Anna, thank you so much for making time to sit down with me today. I've been looking forward to this for quite a while, months actually. So thank you for humoring me and talking about subject that I know talk about a lot.
**Anna Lembke** (3:15)
Well, thank you for inviting me. I'm delighted to be here. I actually hadn't realized that you were a fellow Stanford grad, so that was fun to learn.
**Peter Attia** (3:23)
I know. I feel like we were passing each other briefly, right? Because I think you graduated two years before I started, but then you were in your residency while I was in med school. So the probability that we ran into each other in the cafeteria or going through the hall is probably pretty high.
**Anna Lembke** (3:42)
Yes. It's perfectly possible that I scutted you out as a medical student and made you go do things that I didn't want to do.
**Peter Attia** (3:51)
I always tell people, I have the fondest memories of medical school, but there are certain things that I still remember and I can't believe they were the case.
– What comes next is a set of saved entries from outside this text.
-- ==== Sys2Proof/Machine/Float.lean ====
section
/-!
DEFINITION. Number values, rounding and arithmetic (R18 to R37, R105 to R111): exact values, their decoding from patterns, one
rounding to a format with its flags, and the operations on them.
-/

namespace Sys2Proof

/-! ## Flags (R37) -/

/-- The five exception flags: NV DZ OF UF NX from bit 4 down, as in `vxflags`. -/
abbrev Flags := BitVec 5

/-- Inexact. -/
def flagNX : Flags := 1#5
/-- Underflow. -/
def flagUF : Flags := 2#5
/-- Overflow. -/
def flagOF : Flags := 4#5
/-- Divide by zero. -/
def flagDZ : Flags := 8#5
/-- Invalid operation. -/
def flagNV : Flags := 16#5

/-- A flag, where a condition holds. -/
def flagIf (c : Bool) (f : Flags) : Flags := if c then f else 0#5

/-- NV, DZ or OF is among the flags: the bit that `.x` writes (R39). -/
def Flags.severe (f : Flags) : Bool := f &&& (flagNV ||| flagDZ ||| flagOF) != 0#5

/-! ## Values -/

/-- A number: NaN (signalling or not), an infinity, or the exact value (−1)^neg × m × 2^e. -/
inductive Num where
  | nan (signalling : Bool)
  | inf (neg : Bool)
  | fin (neg : Bool) (m : Nat) (e : Int)
  deriving DecidableEq, Repr

/-- A zero of a sign. -/
def Num.zero (neg : Bool) : Num := .fin neg 0 0

/-- The number of an integer. -/
def Num.ofInt (i : Int) : Num := .fin (decide (i < 0)) i.natAbs 0

/-- A zero. -/
def Num.isZero : Num → Bool
  | .fin _ 0 _ => true
  | _ => false

/-- NaN. -/
def Num.isNaN : Num → Bool
  | .nan _ => true
  | _ => false

/-- A signalling NaN. -/
def Num.isSignalling : Num → Bool
  | .nan s => s
  | _ => false

/-- The value with its sign inverted; a NaN stays. -/
def Num.neg : Num → Num
  | .nan s => .nan s
  | .inf n => .inf (!n)
  | .fin n m e => .fin (!n) m e

/-- The value times a power of two. -/
def Num.scale (x : Num) (k : Int) : Num :=
  match x with
  | .fin n m e => .fin n m (e + k)
  | x => x

/-- The signed integer of a mantissa at an exponent not above its own. -/
def signedAt (neg : Bool) (m : Nat) (e low : Int) : Int :=
  let v : Int := ((m <<< (e - low).toNat : Nat) : Int)
  if neg then -v else v

/-! ## Layouts of the floating-point formats (R18) -/

/-- Which special encodings a floating-point format has. -/
inductive Specials where
  | ieee | nanOnly | none
  deriving DecidableEq, Repr

/-- The layout of a floating-point format: exponent and mantissa bits, ignored low bits, and special encodings. -/
structure FloatLayout where
  ebits : Nat
  mbits : Nat
  low : Nat
  specials : Specials
  deriving DecidableEq, Repr

/-- The layout of a format of the set FS; fp64's for any other. -/
def Fmt.layout : Fmt → FloatLayout
  | .fp32 => ⟨8, 23, 0, .ieee⟩
  | .e8m10 => ⟨8, 10, 13, .ieee⟩
  | .fp16 => ⟨5, 10, 0, .ieee⟩
  | .e8m7 => ⟨8, 7, 0, .ieee⟩
  | .e5m2 => ⟨5, 2, 0, .ieee⟩
  | .e4m3 => ⟨4, 3, 0, .nanOnly⟩
  | .e3m2 => ⟨3, 2, 0, .none⟩
  | .e2m3 => ⟨2, 3, 0, .none⟩
  | .e2m1 => ⟨2, 1, 0, .none⟩
  | _ => ⟨11, 52, 0, .ieee⟩

/-- The exponent bias. -/
def FloatLayout.bias (l : FloatLayout) : Int := 2 ^ (l.ebits - 1) - 1

/-- The exponent of the smallest normal number. -/
def FloatLayout.emin (l : FloatLayout) : Int := 1 - l.bias

/-- The exponent of the last mantissa bit of a subnormal. -/
def FloatLayout.qmin (l : FloatLayout) : Int := l.emin - l.mbits

/-- The code of the largest finite magnitude: the exponent and mantissa fields together. -/
def FloatLayout.maxCode (l : FloatLayout) : Nat :=
  match l.specials with
  | .ieee => (2 ^ l.ebits - 1) * 2 ^ l.mbits - 1
  | .nanOnly => 2 ^ (l.ebits + l.mbits) - 2
  | .none => 2 ^ (l.ebits + l.mbits) - 1

/-- A pattern of the format from its sign and the exponent and mantissa fields together. -/
def FloatLayout.pattern (l : FloatLayout) (neg : Bool) (code : Nat) : Nat :=
  (neg.toNat * 2 ^ (l.ebits + l.mbits) + code) * 2 ^ l.low

/-- The pattern of infinity, where the format has one. -/
def FloatLayout.infinity (l : FloatLayout) (neg : Bool) : Nat := l.pattern neg ((2 ^ l.ebits - 1) * 2 ^ l.mbits)

/-- The pattern of the largest finite magnitude of a sign. -/
def FloatLayout.maxFinite (l : FloatLayout) (neg : Bool) : Nat := l.pattern neg l.maxCode

/-- The canonical NaN (R18); for a format without NaN what R33 gives for one, the positive maximum. -/
def FloatLayout.canonicalNaN (l : FloatLayout) : Nat :=
  match l.specials with
  | .ieee => l.pattern false ((2 ^ l.ebits - 1) * 2 ^ l.mbits + 2 ^ (l.mbits - 1))
  | .nanOnly => l.pattern false (2 ^ (l.ebits + l.mbits) - 1)
  | .none => l.maxFinite false

/-- The value of a pattern (R18, R19). -/
def FloatLayout.decode (l : FloatLayout) (bits : Nat) : Num :=
  let b := bits / 2 ^ l.low
  let neg := b / 2 ^ (l.ebits + l.mbits) % 2 == 1
  let ef := b / 2 ^ l.mbits % 2 ^ l.ebits
  let mf := b % 2 ^ l.mbits
  let special := match l.specials with
    | .ieee => ef == 2 ^ l.ebits - 1
    | .nanOnly => ef == 2 ^ l.ebits - 1 && mf == 2 ^ l.mbits - 1
    | .none => false
  if special then
    (match l.specials with
      | .ieee => if mf == 0 then .inf neg else .nan (mf / 2 ^ (l.mbits - 1) % 2 == 0)
      | _ => .nan false)
  else if ef == 0 then .fin neg mf l.qmin
  else .fin neg (mf + 2 ^ l.mbits) (l.qmin + (ef - 1 : Nat))

/-- A pattern with the ignored bits of its slot written as zero (R17, R18). -/
def Fmt.clean (f : Fmt) (bits : Nat) : Nat :=
  let l := f.layout
  if f.isFS then bits / 2 ^ l.low % 2 ^ (1 + l.ebits + l.mbits) * 2 ^ l.low else bits

/-- The position of the sign bit (R18). -/
def Fmt.signPos (f : Fmt) : Nat := f.layout.ebits + f.layout.mbits + f.layout.low

/-! ## Rounding (R29, R30) -/

/-- A rounding mode in force: `vrm` has supplied DYN's. -/
inductive Rounding where
  | rne | rtz | rdn | rup | rmm | sr
  deriving DecidableEq, Repr
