-- ==== Sys2Proof/Machine/Sync.lean ====
section
/-!
DEFINITION. Where the control thread meets its queues (R255): pending faults and their trap (R333 to R340), the holding of a
round (R346, R347), synchronising points, synchronising reads, and the resumption of held work (R343).
-/

namespace Sys2Proof.Machine

/-! ## The trap of a vector fault (R334 to R336) -/

/-- `svtrap0` (R335): the kind, the access, the queue position, the queue and the place. -/
def svtrap0Word (id : Nat) (f : VecFault) (qpos : Nat) (mq : Bool) : Word :=
  BitVec.ofNat 64 (2 ^ 63 + f.kind % 256 * 2 ^ 48 + f.acc % 4 * 2 ^ 46 + qpos % 64 * 2 ^ 40 + mq.toNat * 2 ^ 39
    + placeBits id f.lg)

/-- `svtrap2` (R336): the word of a block, the resume group, and the element. -/
def svtrap2Word (f : VecFault) (group : Option Nat) : Word :=
  BitVec.ofNat 64 (f.bidx.isSome.toNat * 2 ^ 63 + group.getD 0 % 8 * 2 ^ 60 + f.bidx.getD 0 % 16 * 2 ^ 56
    + group.isSome.toNat * 2 ^ 55 + f.elem % 2 ^ 36)

/-- `svtrap3` (R336): the named operand. -/
def svtrap3Word (f : VecFault) : Word :=
  match f.operand with
  | none => 0#64
  | some (cls, reg) => BitVec.ofNat 64 (2 ^ 15 + cls % 8 * 2 ^ 12 + reg % 64)

/-- The trap of a fault of causes 24 to 30: the exception is taken at the instruction of the control thread, and the trap CSRs
describe the fault (R334 to R336). -/
def Hart.takeVectorTrap (h : Hart) (id : Nat) (f : VecFault) (qpos : Nat) (mq : Bool) (group : Option Nat) : Hart :=
  let h := h.takeTrap false f.cause f.tval
  { h with csr := { h.csr with
      svtrap0 := svtrap0Word id f qpos mq
      svtrap1 := f.vpc
      svtrap2 := svtrap2Word f group
      svtrap3 := svtrap3Word f } }

/-- The precise trap of an instruction of the control thread that reads a poisoned register: its operand where it has one, and the lane
group of the error (R379). -/
def State.poisonTrap (s : State) (operand : Option (Nat × Nat)) (slice : Nat) : State :=
  let f : VecFault := ⟨24, kindDataError, 0, 0#64, s.hart.pc, 0, 0, none, operand, none, some slice⟩
  { s with hart := s.hart.takeVectorTrap s.hartId f 0 false none }.noteFault s.hartId f

/-! ## Holding a round (R346, R347) -/

/-- The faults of a round's micro-threads, in element order. -/
def Round.faults (r : Round) : List (Micro × VecFault) :=
  r.micros.filterMap fun m => match m.place with
    | .aside (some f) => some (m, f)
    | _ => none

/-- The fault that a round reports: that of its lowest faulting element (R334). -/
def Round.fault? (r : Round) : Option VecFault :=
  match r.faults.head?, r.overflow with
  | some p, some o => if p.1.elem < o.elem then some p.2 else some o
  | some p, none => some p.2
  | none, o => o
One of them is that for a school as fancy and prestigious, do you recall we didn't have a bathroom in the library?
**Anna Lembke** (4:06)
Ah. Do you remember that fact? Yes. It could be I did not spend as much time in the library as I should have. I do remember that we had our anatomy classes in trailers.
**Peter Attia** (4:17)
In trailers. I remember that.
**Anna Lembke** (4:19)
Yes.
**Peter Attia** (4:20)
Well, we ended up studying mostly in the business school library, which was really fancy, had bathrooms and didn't have business students in it because of reasons that are probably obvious. So anyway, great to sit down with you. There's actually a lot I want to talk about with you. Some of it is the substance of what you've written about in Dopamine Nation and I'd love to probably start there, but there's so much other material I'd love to cover with you if our time permits. But obviously, one of the things that anyone who's familiar with you thinks about is this role of dopamine and understanding addiction. This clearly plays into a big part of your clinical practice as a psychiatrist. But I also realize that terms get thrown around quite loosely and sometimes it can just be helpful for people to understand a little bit of what we describe as the semantics. So I'd like to actually start with an understanding maybe of some of the biochemistry and the neurobiology of dopamine and then I want to actually talk about what an addiction really is. But this word dopamine is something everyone has heard of.